Всем доброго времени суток. Совсем недавно начала изучать Предприятие 1с 7.7, столкнулась с трудностью. 

Во внешней обработке с помощью запроса вывожу данные в табличный документ, где определенному человеку соответствуют определенная выплата. Проблема в том, что выплат может быть несколько (в зависимости от взятия периода) , и ФИО одного и того же человека повторяется кучу раз. 
Я бы хотела узнать, как свернуть (сгруппировать?) все записи в одну, чтобы каждому человеку соответствовала общая сумма выплат, которую можно было бы раскрыть и посмотреть все выплаты. На мой взгляд, так будет компактнее и эффективнее. 
(прикрепила картинку, наверное нужно что-то подобное, плюсики слева, но это не точно) 
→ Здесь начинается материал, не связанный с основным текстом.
/-! `Group.ageless`. -/

@[simp] theorem Group.ageless_gid (g : Group) : (g.ageless).gid = g.gid := rfl
@[simp] theorem Group.ageless_live (g : Group) : (g.ageless).live = g.live := rfl
@[simp] theorem Group.ageless_team (g : Group) : (g.ageless).team = g.team := rfl
@[simp] theorem Group.ageless_grid (g : Group) : (g.ageless).grid = g.grid := rfl
@[simp] theorem Group.ageless_vf (g : Group) : (g.ageless).vf = g.vf := rfl
@[simp] theorem Group.ageless_core (g : Group) : (g.ageless).core = g.core := rfl
@[simp] theorem Group.ageless_slot (g : Group) : (g.ageless).slot = g.slot := rfl
@[simp] theorem Group.ageless_gidx (g : Group) : (g.ageless).gidx = g.gidx := rfl
@[simp] theorem Group.ageless_role (g : Group) : (g.ageless).role = g.role := rfl
@[simp] theorem Group.ageless_width (g : Group) : (g.ageless).width = g.width := rfl
@[simp] theorem Group.ageless_alloc (g : Group) : (g.ageless).alloc = g.alloc := rfl
@[simp] theorem Group.ageless_s (g : Group) : (g.ageless).s = g.s := rfl
@[simp] theorem Group.ageless_k (g : Group) : (g.ageless).k = g.k := rfl
@[simp] theorem Group.ageless_kc (g : Group) : (g.ageless).kc = g.kc := rfl
@[simp] theorem Group.ageless_klog (g : Group) : (g.ageless).klog = g.klog := rfl
@[simp] theorem Group.ageless_pc (g : Group) : (g.ageless).pc = g.pc := rfl
@[simp] theorem Group.ageless_gctl (g : Group) : (g.ageless).gctl = g.gctl := rfl
@[simp] theorem Group.ageless_gstat (g : Group) : (g.ageless).gstat = g.gstat := rfl
@[simp] theorem Group.ageless_febound (g : Group) : (g.ageless).febound = g.febound := rfl
@[simp] theorem Group.ageless_lease (g : Group) : (g.ageless).lease = g.lease := rfl
@[simp] theorem Group.ageless_acqfloor (g : Group) : (g.ageless).acqfloor = g.acqfloor := rfl
@[simp] theorem Group.ageless_lcb (g : Group) : (g.ageless).lcb = g.lcb := rfl
@[simp] theorem Group.ageless_scb (g : Group) : (g.ageless).scb = g.scb := rfl
@[simp] theorem Group.ageless_swords (g : Group) : (g.ageless).swords = g.swords := rfl
@[simp] theorem Group.ageless_lwords (g : Group) : (g.ageless).lwords = g.lwords := rfl
@[simp] theorem Group.ageless_v (g : Group) : (g.ageless).v = g.v := rfl
@[simp] theorem Group.ageless_orf (g : Group) : (g.ageless).orf = g.orf := rfl
@[simp] theorem Group.ageless_lrf (g : Group) : (g.ageless).lrf = g.lrf := rfl
@[simp] theorem Group.ageless_late (g : Group) : (g.ageless).late = g.late := rfl
@[simp] theorem Group.ageless_lstat (g : Group) : (g.ageless).lstat = g.lstat := rfl
@[simp] theorem Group.ageless_proms (g : Group) : (g.ageless).proms = g.proms := rfl
@[simp] theorem Group.ageless_runs (g : Group) : (g.ageless).runs = g.runs := rfl
@[simp] theorem Group.ageless_out (g : Group) : (g.ageless).out = g.out := rfl
@[simp] theorem Group.ageless_hd (g : Group) : (g.ageless).hd = g.hd := rfl
@[simp] theorem Group.ageless_hs (g : Group) : (g.ageless).hs = g.hs := rfl
@[simp] theorem Group.ageless_h1 (g : Group) : (g.ageless).h1 = g.h1 := rfl
@[simp] theorem Group.ageless_h2 (g : Group) : (g.ageless).h2 = g.h2 := rfl
@[simp] theorem Group.ageless_h3 (g : Group) : (g.ageless).h3 = g.h3 := rfl
@[simp] theorem Group.ageless_stamp0 (g : Group) : (g.ageless).stamp0 = g.stamp0 := rfl
@[simp] theorem Group.ageless_stamp1 (g : Group) : (g.ageless).stamp1 = g.stamp1 := rfl
@[simp] theorem Group.ageless_stamp2 (g : Group) : (g.ageless).stamp2 = g.stamp2 := rfl
@[simp] theorem Group.ageless_stamp3 (g : Group) : (g.ageless).stamp3 = g.stamp3 := rfl
@[simp] theorem Group.ageless_stall (g : Group) : (g.ageless).stall = g.stall := rfl
@[simp] theorem Group.ageless_sready (g : Group) : (g.ageless).sready = g.sready := rfl
@[simp] theorem Group.ageless_sboard (g : Group) : (g.ageless).sboard = g.sboard := rfl
@[simp] theorem Group.ageless_fault (g : Group) : (g.ageless).fault = g.fault := rfl
@[simp] theorem Group.ageless_heldFaults (g : Group) : (g.ageless).heldFaults = g.heldFaults := rfl
@[simp] theorem Group.ageless_preempt (g : Group) : (g.ageless).preempt = g.preempt := rfl
@[simp] theorem Group.ageless_nextStart (g : Group) : (g.ageless).nextStart = g.nextStart := rfl
@[simp] theorem Group.ageless_seqNext (g : Group) : (g.ageless).seqNext = g.seqNext := rfl
@[simp] theorem Group.ageless_pos (g : Group) : (g.ageless).pos = g.pos := rfl
@[simp] theorem Group.ageless_task (g : Group) : (g.ageless).task = g.task := rfl
@[simp] theorem Group.ageless_stretch (g : Group) : (g.ageless).stretch = g.stretch := rfl
@[simp] theorem Group.ageless_steals (g : Group) : (g.ageless).steals = g.steals := rfl
@[simp] theorem Group.ageless_launch (g : Group) : (g.ageless).launch = g.launch := rfl
@[simp] theorem Group.ageless_detPend (g : Group) : (g.ageless).detPend = g.detPend := rfl
@[simp] theorem Group.ageless_abandoned (g : Group) : (g.ageless).abandoned = g.abandoned := rfl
Перерыла очень много информации, пыталась найти ответ в Синтаксис-помощнике, но так ничего и не нашла. 
Очень надеюсь на ваше понимание и помощь, сильно не ругайтесь :c _21861-SvJ3ddfUj3.jpg

----------


## gaus111

Добрый день! Для "свертывания" всех строк т.ч. документа по реквизиту "Ф.И.О." и "Сумме" создайте таблицу значений и выгрузите в нее заполненную т.ч. документа. Сверните ТЗ по "ФИО","Сумма". Загрузите ТЗ в табличную часть документа. 
Данные для расшифровки сумм выплат по Ф.И.О., например при выводе в печатную форму, возможно, стоит получить запросом с теми же параметрами, по каким вы заполняли данный документ.

----------


## byronedugs

Всем привет 
Есть такая проблема нужно разграничить права ввода информации в разные колонки одного документа для разных пользователей. 
Есть какой нибудь метод?

----------


## Fltr

> Всем привет 
> Есть такая проблема нужно разграничить права ввода информации в разные колонки одного документа для разных пользователей. 
> Есть какой нибудь метод?


В процедуре документа "ПриОткрытии()" определить пользователя и задать доступность к нужному реквизиту табличной части



> Если Пользователь="Fltr" Тогда
> Форма.<Реквизит>.Доступност  ь(0);
> КонецЕсли;

----------


## Krolan995

спасибо за ответы, тоже пытаюсь разобраться

----------